New Open XML PowerTool Cmdlet simplifies retrieval of document metrics by Doug Mahugh.
From the post:
It’s been a good year for Open XML developers. The release of the Open XML SDK as an open source project back in June was well-received by the community, and enabled contributions such as the makefile to automate use of the SDK on Mono and a Visual Studio project for the SDK. Project leader Eric White has worked to refine and improve the testing process, and here at MS Open Tech we’ve been working with our China team to get the word out, starting with mirroring the repo to GitCafe for ease of access in China.
Today there’s another piece of good news for Open XML developers: Eric White has added a new Get-DocxMetrics Cmdlet to the Open XML PowerTools, the latest step in a developer-focused reengineering of the PowerTools to make them even more flexible and useful to Open XML developers. As Eric explains in his blog post on the Open XML Developer site:
My latest foray is a new Cmdlet, Get-DocxMetrics, which returns a lot of useful information about a WordprocessingML document. A summary of the information it returns for a document:
- The style hierarchy – styles can inherit from other styles, and it is helpful to know what styles are defined in a document.
- The content control hierarchy. We can examine the hierarchy, and design an XSD schema to validate them.
- The list of languages used in a document, such as en-US, fr-FR, and so on.
- Whether a document contains tracked revisions, text boxes, complex fields, simple fields, altChunk content, tables, hyperlinks, legacy frames, ActiveX controls, sub documents, references to null images, embedded spreadsheets, document protection, multi-font runs, the list of numbering formats used, and more.
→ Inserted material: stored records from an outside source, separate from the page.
-- ==== Sys2Proof/Machine/MonitorOps.lean ====
section
/-! DEFINITION. The monitor converters MA and MB (R245 to R260): triggers, lists, results, the ring and the reference. -/

namespace Sys2Proof.Machine

/-- The state of converter `c`, 0 MA or 1 MB. -/
def Dev.monSt (d : Dev) (c : Nat) : MonSt := mat .init d.mon.conv c

/-- Change the state of converter `c`. -/
def Dev.setMon (d : Dev) (c : Nat) (m : MonSt) : Dev := { d with mon := { d.mon with conv := mput .init d.mon.conv c m } }

/-- Is converter `c` enabled (R246)? -/
def Dev.monOn (d : Dev) (c : Nat) : Bool := d.flag pMon R.PG_CTL_EN && d.flag pMon (R.MON_CTL_EN_A.bit c)

/-- Is converter `c` in compatibility mode? -/
def Dev.monCompat (d : Dev) (c : Nat) : Bool := d.flag pMon (R.MON_CTL_MODE_A.bit c)

/-- The length of one converter cycle in hundredths of a tick (R245): 15.36 ticks, sixteen times that in low power. -/
def Dev.monCycle (d : Dev) : Nat := if d.flag pMon R.MON_STAT_LP_EFF then 24576 else 1536

/-- The sweep entry `n` of converter `c` (R249). -/
def Dev.monSweep (d : Dev) (c n : Nat) : Nat :=
  d.fld pMon { off := R.MON_SWP_A_LO_ENTRY.off + 8 * c + n / 8 * 4, lo := 4 * (n % 8), w := 4 }

/-- The urgent entry `n` of converter `c` (R249). -/
def Dev.monUrgent (d : Dev) (c n : Nat) : Nat := d.fld pMon { off := R.MON_URG_ENTRY_A.off, lo := 16 * c + 4 * n, w := 4 }

/-- The input converter `c` converts for native kind `k` (R247). -/
def Dev.monNative (d : Dev) (c k : Nat) : Nat := d.fld pMon { off := R.MON_NSEL_A_INPUT.off + 4 * c, lo := 4 * k, w := 4 }

/-- The sweep length less one of converter `c`. -/
def Dev.monSlen (d : Dev) (c : Nat) : Nat := d.fld pMon (if c = 0 then R.MON_LIST_CTL_SLEN_A else R.MON_LIST_CTL_SLEN_B)

/-- The urgent length less one of converter `c`. -/
def Dev.monUlen (d : Dev) (c : Nat) : Nat := d.fld pMon (if c = 0 then R.MON_LIST_CTL_ULEN_A else R.MON_LIST_CTL_ULEN_B)

/-- Does the sweep of converter `c` run on (CONT)? -/
def Dev.monCont (d : Dev) (c : Nat) : Bool := d.flag pMon (if c = 0 then R.MON_LIST_CTL_CONT_A else R.MON_LIST_CTL_CONT_B)

/-- The field SPOS of converter `c`. -/
def fSpos (c : Nat) : Fld := if c = 0 then R.MON_STAT_SPOS_A else R.MON_STAT_SPOS_B

/-- Begin a conversion of converter `c`; its sample instant lies `cycles` converter cycles ahead (Table 11-1). -/
def Dev.monStart (d : Dev) (c src entry input cycles : Nat) : Dev :=
  let t := d.now + d.monCycle * cycles / 100
  let cv : MonConv := { src := src, entry := entry, input := input, frame := frameOf t, tick := tickOf t }
  (d.setMon c { d.monSt c with conv := some cv }).setFlag pMon (R.MON_STAT_BUSY.bit c) true

/-- Begin entry `n` of the sweep of converter `c`. -/
def Dev.monStartSweep (d : Dev) (c n cycles : Nat) : Dev :=
  let d := (d.setMon c { d.monSt c with sweeping := true }).setFld pMon (fSpos c) n
  (d.setFlag pMon (R.MON_STAT_SSUSP.bit c) false).monStart c 1 n (d.monSweep c n) cycles

/-- Begin entry `n` of the urgent list of converter `c`. -/
def Dev.monStartUrgent (d : Dev) (c n cycles : Nat) : Dev := d.monStart c 2 n (d.monUrgent c n) cycles

/-- A trigger finds its converter converting: set the flag `F` one deep, or count an overrun (R248). -/
def Dev.monPend (d : Dev) (c kind : Nat) (F : Fld) : Dev :=
  if d.flag pMon (F.bit c) then (d.bump pMon R.MON_CNT_A_OVERRUN).raiseEvt pMon 2
  else (d.setMon c { d.monSt c with pendKind := kind }).setFlag pMon (F.bit c) true

/-- A trigger of a kind reaches converter `c` (R246 to R251). -/
def Dev.monTrigOne (d : Dev) (c kind : Nat) : Dev :=
  if !d.monOn c then d.bump pMon R.MON_CNT_C_IGNORED
  else if !d.monCompat c then
    match (d.monSt c).conv with
    | some _ => d.monPend c kind R.MON_STAT_PEND
    | none => d.monStart c 0 kind (d.monNative c kind) 5
  else if kind = 0 then
    match (d.monSt c).conv with
    | some _ => d.monPend c kind R.MON_STAT_PEND
    | none => d.monStartSweep c 0 5
  else if kind = 1 then
    match (d.monSt c).conv with
    | none => d.monStartUrgent c 0 5
    | some cv =>
      if cv.src = 1 then
        ((d.bump pMon R.MON_CNT_A_ABORT).setFlag pMon (R.MON_STAT_SSUSP.bit c) true).monStartUrgent c 0 5
      else d.monPend c kind R.MON_STAT_UPEND
  else d.bump pMon R.MON_CNT_C_IGNORED

/-- A trigger for the converters a code names: 0 MA, 1 MB, 2 both; with PAIR = 1 any of them acts on both; 3 is ignored and
counted (R246, R252). -/
def Dev.monTrigger (d : Dev) (conv kind : Nat) : Dev :=
  if conv = 3 then d.bump pMon R.MON_CNT_C_IGNORED
  else if conv = 2 ∨ d.flag pMon R.MON_CTL_PAIR = true then (d.monTrigOne 0 kind).monTrigOne 1 kind
  else d.monTrigOne conv kind

/-! ### The ring -/

/-- Bytes of the ring in use (R258). -/
def Dev.monRingSize (d : Dev) : Nat :=
  if d.flag pMon R.MON_RING_CTL_DEST then 4096 * 2 ^ d.fld pMon R.MON_RING_CTL_SIZE else 65536

/-- Is some DMA channel enabled for client `k` and not faulted (R344, R349)? -/
def Dev.dmaServes (d : Dev) (k : Nat) : Bool :=
  !d.flag pPin R.PIN_STRAP_HOSTSEL && (List.range 16).any fun n =>
    d.flag (pDma n) R.PG_CTL_EN && d.fld (pDma n) R.DMA_CTL_CLIENT == k && d.fld (pDma n) R.DMA_STAT_STATE != 3

/-- Can the ring take a record now (R259)? -/
def Dev.monRoom (d : Dev) : Bool :=
  (d.fld pMon R.MON_RING_WR_OFS + 8) % d.monRingSize != d.fld pMon R.MON_RING_RD_OFS &&
    (!d.flag pMon R.MON_RING_CTL_DEST || d.dmaServes 1)

/-- Write one record at MON_RING_WR and advance it, raising the half and wrap events (R259). -/
def Dev.monPut (d : Dev) (rec : BitVec 64) : Dev :=
  let wr := d.fld pMon R.MON_RING_WR_OFS
  let nx := (wr + 8) % d.monRingSize
  let d :=
    if d.flag pMon R.MON_RING_CTL_DEST then { d with monFeed := d.monFeed ++ [rec] }
    else { d with mon := { d.mon with
      ring := mput 0 (mput 0 d.mon.ring (wr / 4) (rec.setWidth 32)) (wr / 4 + 1) ((rec >>> 32).setWidth 32) } }
  let d := d.setFld pMon R.MON_RING_WR_OFS nx
  let d := if nx = d.monRingSize / 2 then d.raiseEvt pMon 0 else d
  if nx = 0 then d.raiseEvt pMon 1 else d

/-- A gap record (Table 11-2). -/
def Dev.monGapRec (d : Dev) : BitVec 64 :=
  BitVec.ofNat 64 (min d.mon.gap (2 ^ 30 - 1) + 2 ^ 30 + d.frame.tick * 2 ^ 32 + d.frame.frame % 512 * 2 ^ 55)

/-- Hand one result record to the ring: dropped and counted when it is full, preceded by a gap record after a drop (R258,
R259). -/
def Dev.monRecord (d : Dev) (rec : BitVec 64) : Dev :=
  let d := if d.mon.gap ≠ 0 ∧ d.monRoom = true then { d.monPut d.monGapRec with mon := { (d.monPut d.monGapRec).mon with gap := 0 } } else d
  if d.monRoom then d.monPut rec
  else ({ d with mon := { d.mon with gap := d.mon.gap + 1 } }.bump pMon R.MON_CNT_B_DROP).raiseEvt pMon 5

/-! ### Results and settings -/

/-- The number of a frame, hyperframe included. -/
def Dev.frameCount (d : Dev) : Nat := d.frame.hyper * 1024 + d.frame.frame

/-- A conversion of converter `c` gives `code`: MON_LAST, REF_NS count and ring (R257, R258). -/
def Dev.monResult (d : Dev) (c : Nat) (cv : MonConv) (code : Nat) : Dev :=
  let ns := !d.flag pMon R.MON_STAT_REF_SETTLED
  let lp := d.flag pMon R.MON_STAT_LP_EFF
  let i := 16 * c + cv.input
  let d := d.setFld pMon (R.MON_LAST_CODE i) code
  let d := d.setFld pMon (R.MON_LAST_VALID i) 1
  let d := d.setFlag pMon (R.MON_LAST_REF_NS i) ns
  let d := d.setFlag pMon (R.MON_LAST_LP i) lp
  let d := d.setFld pMon (R.MON_LAST_FRAME i) cv.frame
  let d := { d with mon := { d.mon with lastFrame := mput 0 d.mon.lastFrame i d.frameCount, fresh := mput false d.mon.fresh i true } }
  let d := if ns then d.bump pMon R.MON_CNT_C_REFNS else d
  if d.flag pMon R.MON_RING_CTL_EN then
    d.monRecord (BitVec.ofNat 64 (code % 4096 + cv.input * 2 ^ 16 + lp.toNat * 2 ^ 20 + cv.entry % 16 * 2 ^ 21 +
      (d.fld pMon R.MON_CTL_PAIR) * 2 ^ 25 + ns.toNat * 2 ^ 26 + cv.src * 2 ^ 27 + c * 2 ^ 29 + cv.tick * 2 ^ 32 +
      cv.frame % 512 * 2 ^ 55))
  else d

/-- Converter `c` falls idle. -/
def Dev.monIdle (d : Dev) (c : Nat) : Dev :=
  (d.setMon c { d.monSt c with conv := none }).setFlag pMon (R.MON_STAT_BUSY.bit c) false

/-- What converter `c` does when a native conversion or a sweep has ended with nothing urgent left (R248, R251). -/
def Dev.monServePend (d : Dev) (c : Nat) : Dev :=
  if d.flag pMon (R.MON_STAT_PEND.bit c) then
    let d := d.setFlag pMon (R.MON_STAT_PEND.bit c) false
    if d.monCompat c then d.monStartSweep c 0 4
    else d.monStart c 0 (d.monSt c).pendKind (d.monNative c (d.monSt c).pendKind) 4
  else d.monIdle c

/-- The next conversion of converter `c` after one of list `src`, entry `entry`, has ended (R247 to R251). -/
def Dev.monNext (d : Dev) (c src entry : Nat) : Dev :=
  match src with
  | 0 => d.monServePend c
  | 1 =>
    if entry < d.monSlen c then d.monStartSweep c (entry + 1) 4
    else
      let d := ((d.setMon c { d.monSt c with sweeping := false }).setFld pMon (fSpos c) 0).raiseEvt pMon (8 + c)
      if d.monCont c then d.monStartSweep c 0 4 else d.monServePend c
  | _ =>
    if entry < d.monUlen c then d.monStartUrgent c (entry + 1) 4
    else
      let d := d.raiseEvt pMon (6 + c)
      if d.flag pMon (R.MON_STAT_UPEND.bit c) then
        (d.setFlag pMon (R.MON_STAT_UPEND.bit c) false).monStartUrgent c 0 4
      else if (d.monSt c).sweeping then d.monStartSweep c (d.fld pMon (fSpos c)) 4
      else d.monServePend c

/-- Should low-power mode be in effect (R255)? -/
def Dev.lpWanted (d : Dev) : Bool := d.flag pMon R.MON_CTL_LP || d.fld pDev R.DEV_PWR_EFF == 1

/-- New settings of converter `c` take effect: its pending flags clear without count and a suspended sweep is abandoned
(R256). -/
def Dev.monDrop (d : Dev) (c : Nat) : Dev :=
  let d := (d.monIdle c).setMon c .init
  let d := (d.setFlag pMon (R.MON_STAT_PEND.bit c) false).setFlag pMon (R.MON_STAT_UPEND.bit c) false
  (d.setFlag pMon (R.MON_STAT_SSUSP.bit c) false).setFld pMon (fSpos c) 0

/-- Settings that wait take effect once no converter they affect is converting (R256). -/
def Dev.monApply (d : Dev) : Dev :=
  if d.mon.waitOn.isEmpty || d.mon.waitOn.any (fun c => (d.monSt c).conv.isSome) then d
  else
    let d := d.mon.waitRegs.foldl (fun d e => d.setReg e.1 e.2) d
    let d := d.mon.waitOn.foldl Dev.monDrop d
    { d with mon := { d.mon with waitRegs := [], waitOn := [] } }.setFlag pMon R.MON_STAT_LP_EFF d.lpWanted

/-- LP_EFF follows the device power state at the end of the conversions in progress (R255, R256). -/
def Dev.monPower (d : Dev) : Dev :=
  if d.flag pMon R.MON_STAT_LP_EFF = d.lpWanted then d
  else { d with mon := { d.mon with waitOn := [0, 1] } }.monApply

/-- A fault of converter `c` stands for the energy-budget loop and thermal protection (R254). -/
def Dev.monFault (d : Dev) : Bool := !d.flag pMon R.MON_STAT_REF_SETTLED

/-- VALID clears on every input not converted for 64 frames (R257). -/
def Dev.monAge (d : Dev) : Dev :=
  (List.range 32).foldl (fun d i =>
    if d.flag pMon (R.MON_LAST_VALID i) && decide (mat 0 d.mon.lastFrame i + 64 ≤ d.frameCount) then
      d.setFld pMon (R.MON_LAST_VALID i) 0
    else d) d

end Sys2Proof.Machine
end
- Metrics on how large the document is, including element counts, average paragraph lengths, run count, zero length text elements, ASCII character counts, complex script character counts, East Asia character counts, and the count of runs of each of the variety of characters.
Get-DocxMetrics sounds like a viable way to generate statistics on a collection of OpenXML files to determine what features of OpenXML are actually in use by an enterprise or government. That would make creation of specialized tools for such entities a far more certain proposition.
Output from such analysis would be a nice input into a topic map for purposes of mapping usage to other formats. What maps?, what misses?, etc.
Looking forward to hearing more about this tool in the new year!